ACTION ITEM — Filter the data for "receiver" and copy matching lines.

PROVIDED RECORDS —
-- ==== Sys2Proof/Parts.lean ====
section
/-!
DEFINITION. Parts of the state that travel from one unit to its partner: a track's filter, station-keeping's state, a
capability record, a command frame, and the checkpoint that carries them (R185). They stand before the commands because a
received checkpoint is an operand of one.
-/
namespace Sys2Proof.Machine

/-- A track's hidden state (R85, R86): filter covariance, hits of the last return-bearing snaps (newest first), and those
since its creation. -/
structure Trk where
  p : List (List Word64)
  win : List Bool
  age : Nat
  deriving DecidableEq, Repr

/-- A latched request (R96): what SK_CMD said, and whether a Command Port operation waits for it (R96). -/
structure SkReq where
  op : Nat
  mode : Nat
  keep : Bool
  cp : Bool
  deriving DecidableEq, Repr

/-- A straight run of the reference position: its direction and speed, its target, whether it is a halt (R99, R100), and the SPEED
of its leg, +∞ outside a track; and whether its first step still has to take the component of the velocity along the line (R106). -/
structure SkRun where
  dir : List Word64
  v : Word64
  dest : List Word64
  halt : Bool
  vLeg : Word64
  aim : Bool
  deriving DecidableEq, Repr

/-- Station-keeping's hidden state. -/
structure Sk where
  req : Option SkReq
  /-- RES of the latest request taken for a Command Port operation (R96). -/
  taken : Option Nat
  /-- The stake in local NED and its heading; it waits for the next snap to become the origin (R97). -/
  stake : List Word64
  stakePsi : Word64
  stakeDue : Bool
  /-- The reference position, heading, its target and its rate (R99). -/
  ref : List Word64
  psi : Word64
  psiTo : Word64
  rr : Word64
  run : SkRun
  /-- The envelope segment of a move or leg: start and end (R107). -/
  segFrom : List Word64
  segTo : List Word64
  /-- The end waypoint of the present leg is the last (R100). -/
  legLast : Bool
  /-- The heading at entry to FOLLOW_TARGET (R101). -/
  psiIn : Word64
  /-- The tick stamp of the previous release. -/
  lastRel : Nat
  integ : List Word64
  sat : List Bool
  /-- The blend of R106: the demands before it, the DOFs blended, releases made. -/
  blend : Option (List Word64 × List Bool × Nat)
  /-- The wind filter of R104 and the environment filter of R102. -/
  wind : List Word64
  wv : List Word64
  /-- Joystick: the latest write (R105), the present demand, a running ramp: from what, since when. -/
  joyAt : Nat
  joy : List Word64
  joyRamp : Option (List Word64 × Nat)
  deriving DecidableEq, Repr

/-- A received record of a sender (R145 to R147): sender, kind, stamp, words. -/
structure InRec where
  node : Nat
  kind : Nat
  stamp : Stamp
  words : List Word
  deriving DecidableEq, Repr

/-- A command for one output (R144, R263): node, index, kind, three binary32 values. -/
structure Cmd where
  node : Nat
  idx : Nat
  kind : Nat
  v0 : Word
  v1 : Word
  v2 : Word
  deriving DecidableEq, Repr

/-- The estimator's part of a checkpoint (R77): state, covariance, initialised, settled, since when DR runs, the snap
instant the state belongs to, consecutive snaps of the better condition, the condition of the latest snap; whether station-keeping
has loaded an origin, and the origin in force before (R58, R108). -/
structure EstCk where
  x : List Word64
  p : List (List Word64)
  inited : Bool
  settled : Bool
  drAt : Option Nat
  lastSnap : Nat
  upCnt : Nat
  cond : Nat
  orgValid : Bool
  org : Option (List Word64)
  deriving DecidableEq, Repr

/-- A checkpoint's content (R185). The spec names the content and no layout of its bytes (log entry 30). `regs` holds
the registers of the listed content, `rejected` the rejected streams, `weights` the taut-wire weights, `trks` and
`lastPass` the tracks' filters with the snap of their latest pass, `theta` the previous azimuth commands, `records` and `env` the capability records held
and the envelopes latched at the snap, `cmds` the frames launched in the cycle to other nodes with their AUTH and REP flags, `image`
instance data and I/O images of marked tasks. -/
structure Ckpt where
  cyc : Word
  term : Word
  src : Nat
  regs : List (Nat × Word)
  est : EstCk
  rejected : List Nat
  weights : List (Nat × Word64 × Word64)
  trks : List Trk
  lastPass : Nat
  sk : Sk
  theta : List Word64
  records : List InRec
  env : List InRec
  envAt : Nat
  cmds : List Cmd
  auth : Bool
  rep : Bool
  image : List (Nat × Byte)
  deriving DecidableEq, Repr

/-- A position solved at an epoch (R222, R231): the antenna, the five values of R35, whether it is a carrier-phase solution with
corrections, and the ratio of its integer ambiguities' test with GLONASS in the fix and without it. -/
structure GnPos where
  ant : Fin 2
  vals : List Word64
  carrier : Bool
  ratio : Word64
  ratioNoGlo : Word64
  deriving DecidableEq, Repr

/-- What a tracking channel measured at an epoch (R227): the GLONASS slot, FLAGS, pseudorange, carrier phase, Doppler, lock time. -/
structure ObsIn where
  ch : Nat
  slot : Byte
  flags : Byte
  range : Word64
  phase : Word64
  dop : Word
  lock : Word
  deriving DecidableEq, Repr

/-- What the receiver measures and solves at an epoch (R222 to R232; log entry 36): positions; the baseline's azimuth and
length in mm where the integer fix of moving-baseline carrier phase is found; per antenna the Doppler velocity (speed, course);
per antenna the satellites with carrier lock since the previous epoch and the time-differenced carrier-phase velocity (three
components and sigma); TAI of the epoch; the satellites used of GPS, Galileo, BeiDou and GLONASS; their offsets to GPS time; per
channel its C/N0; the channels' observations; the receiver clock's offset to GPS time and its drift; and GLONASS's biases, one per
frequency channel from -7 to +6 (R230). -/
structure GnssEpoch where
  pos : List GnPos
  hdg : Option (Word64 × Nat)
  vel : List (Nat × List Word64)
  tdcp : List (Nat × Nat × List Word64)
  tai : Option Word64
  sats : List Nat
  iso : List Word
  chans : List (Nat × Nat)
  obs : List ObsIn
  clk : Word64 × Word64
  bias : List Word
  deriving DecidableEq, Repr

/-- The largest peak of a search (R224): code phase in 1/16 chip, Doppler in Hz, C/N0 in dB-Hz, and by how many dB it
exceeds the largest peak outside one chip of it; and the first bytes of the snapshot. -/
structure AcqPeak where
  code : BitVec 14
  dop : Word
  cn0 : Byte
  margin : Byte
  snap : List Byte
  deriving DecidableEq, Repr

/-- A demodulated message unit (R228, R229): system, SV, message, antenna, band, unit number, data bits, how long ago its first bit
arrived, the data, its check bits among them; the issue of the ephemeris it completes, the GPS-Galileo offset it
gives, the GPS UTC parameters it gives (TAI minus UTC in force, the leap pending: 0 none, 1 insert, 2 delete, and how many UTC
midnights ahead it lies, 1 the next), and whether it completes an almanac. -/
structure WordUnit where
  sys : Byte
  sv : Byte
  msg : Fin 8
  ant : Bool
  band : Bool
  unit : BitVec 16
  nbits : BitVec 16
  ago : Nat
  data : List Byte
  eph : Option Nat
  ggto : Option Word
  utc : Option (Byte × Fin 3 × Nat)
  almanac : Bool
  deriving DecidableEq, Repr

/-- A received Announce (R248): the sender's port identity, the grandmaster's identity, priorities, class, accuracy and variance,
stepsRemoved, currentUtcOffset with its flag, and the leap flags (0 none, 1 leap61, 2 leap59). -/
structure AnnMsg where
  src : BitVec 80
  gm : Word64
  prio1 : Byte
  cls : Byte
  acc : Byte
  var : BitVec 16
  prio2 : Byte
  steps : BitVec 16
  utc : BitVec 16
  utcValid : Bool
  leap : Fin 3
  deriving DecidableEq, Repr

end Sys2Proof.Machine
end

TASK RESULT —
/-- What the receiver measures and solves at an epoch (R222 to R232; log entry 36): positions; the baseline's azimuth and
channel its C/N0; the channels' observations; the receiver clock's offset to GPS time and its drift; and GLONASS's biases, one per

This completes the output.